Your instructions
Return exactly the span of lines in the following data that opens with the line containing "intro i s t h" and closes with the line containing "refine memRead_of_none ((Block.windowRead_operand". Include nothing else.

─── Data supplied ───

/-- A completion shows in STATUS and in the windows of R and G only (60_exceptions.md R204). -/
theorem Block.windowRead_completed (b : Block) (r g : Nat) (c : ErrCode) (nw : Nat) {off : Nat} (hst : off ≠ 0x010)
    (hoff : ¬(0x1400 ≤ off ∧ off < 0x1C00)) :
    (((b.set .r r).set .g g).commit c).windowRead nw off = b.windowRead nw off := by
  refine Block.windowRead_congr rfl rfl (fun hl => absurd (eq_of_locate_status hl) hst) fun x k hl => ?_
  have hx := hostWritable_of_locate hl hoff
  refine Block.readOperand_congr (.inl hx) ?_
  cases x with
  | a | b | e | n => rfl
  | r | g => cases hx

/-- A word replaced in X shows at its own offset only (20_memory.md R66). -/
theorem Block.windowRead_set_replaceWord (b : Block) (x : Operand) (k : Nat) (v : Word) (nw : Nat) {off : Nat}
    (ha : off % 4 = 0) (hne : off ≠ win x + 4 * k) :
    (b.set x (replaceWord (b.get x) k v)).windowRead nw off = b.windowRead nw off := by
  refine Block.windowRead_congr (by simp) (by simp) (fun _ => by simp) fun y l hl => ?_
  refine Block.readOperand_congr (.inr (by simp)) ?_
  by_cases hy : y = x
  · subst hy
    have h := locate_inv ha
    simp only [hl] at h
    obtain ⟨-, rfl⟩ := h
    have hlk : l ≠ k := fun e => hne (by rw [e])
    rw [Block.get_set_self, wordOf_replaceWord_ne _ _ hlk]
  · rw [Block.get_set_ne b x y _ hy]

/-- The write of a word of A, B, E or N that is accepted (10_state.md R22). -/
theorem memWrite_operand_within {s : State} {x : Operand} {k : Nat} (v : Word) (hx : x.hostWritable = true)
    (hb : s.blk.busy = false) (hk : k < s.params.nw) (hk' : k < 256) :
    memWrite s (win x + 4 * k) v = s.withBlk (s.blk.set x (replaceWord (s.blk.get x) k v)) := by
  rw [memWrite_operand s x v hk', Block.writeOperand_within v hx hb hk]

/-- The read of a word of a register that is specified (10_state.md R23). -/
theorem memRead_operand_within {s : State} {x : Operand} {k : Nat} (h : x.hostWritable = true ∨ s.blk.busy = false)
    (hk : k < s.params.nw) (hk' : k < 256) : memRead s (win x + 4 * k) = (wordOf (s.blk.get x) k, s) :=
  memRead_of_some ((s.blk.windowRead_operand _ x hk').trans (Block.readOperand_within hk h))

end Sys2Proof.Machine

namespace Sys2Proof.Proofs
open Sys2Proof.Machine

/-- Settles O23: every command is a write of R, of G and of three STATUS fields. -/
theorem commandFrame : Obligations.CommandFrame := by
  intro i s t h
  obtain ⟨r, g, c, hc, hR, hG⟩ := exec_next i s
  cases hc.symm.trans h
  refine ⟨rfl, rfl, rfl, rfl, rfl, rfl, rfl, rfl, rfl, rfl, rfl, fun he => hR (he.imp_left ?_), hG, fun off hst hoff =>
    s.blk.windowRead_completed r g c _ hst hoff⟩
  rintro he rfl
  exact he rfl

/-- Settles O30, a clause for each branch of the read. -/
theorem operandReadReturnsOneWord : Obligations.OperandReadReturnsOneWord := by
  intro s x k hk
  refine ⟨fun hn => ?beyond, fun hn hx hb => ?unspecified, fun hn h => ⟨wordOf (s.blk.get x) k, fun j hj => ?bits, ?word⟩⟩
  case beyond => exact memRead_of_some (by rw [Block.windowRead_operand _ _ _ hk, Block.readOperand_beyond x hn])
  case unspecified =>
    refine memRead_of_none ((Block.windowRead_operand _ _ _ hk).trans (Block.readOperand_eq_none.2 ⟨hn, ?_, hb⟩))
    exact Operand.hostWritable_eq_false_iff.2 hx
  case bits => rw [getLsbD_wordOf, decide_eq_true hj, Bool.true_and]
  case word => exact memRead_operand_within (h.imp_left fun ⟨hr, hg⟩ => Operand.hostWritable_of_ne hr hg) hn hk

/-- Settles O32: both ranges lead to no register. -/
theorem reservedOffsetsReadZeroIgnoreWrites : Obligations.ReservedOffsetsReadZeroIgnoreWrites := by
  intro s off v ha hr
  have hl := locate_reserved ha hr
  refine ⟨memRead_of_some (Block.windowRead_reserved _ _ hl), ?_⟩
  rw [memWrite, Block.windowWrite_reserved _ _ v hl, State.withBlk_blk_self]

───

The answer
  intro i s t h
  obtain ⟨r, g, c, hc, hR, hG⟩ := exec_next i s
  cases hc.symm.trans h
  refine ⟨rfl, rfl, rfl, rfl, rfl, rfl, rfl, rfl, rfl, rfl, rfl, fun he => hR (he.imp_left ?_), hG, fun off hst hoff =>
    s.blk.windowRead_completed r g c _ hst hoff⟩
  rintro he rfl
  exact he rfl

/-- Settles O30, a clause for each branch of the read. -/
theorem operandReadReturnsOneWord : Obligations.OperandReadReturnsOneWord := by
  intro s x k hk
  refine ⟨fun hn => ?beyond, fun hn hx hb => ?unspecified, fun hn h => ⟨wordOf (s.blk.get x) k, fun j hj => ?bits, ?word⟩⟩
  case beyond => exact memRead_of_some (by rw [Block.windowRead_operand _ _ _ hk, Block.readOperand_beyond x hn])
  case unspecified =>
    refine memRead_of_none ((Block.windowRead_operand _ _ _ hk).trans (Block.readOperand_eq_none.2 ⟨hn, ?_, hb⟩))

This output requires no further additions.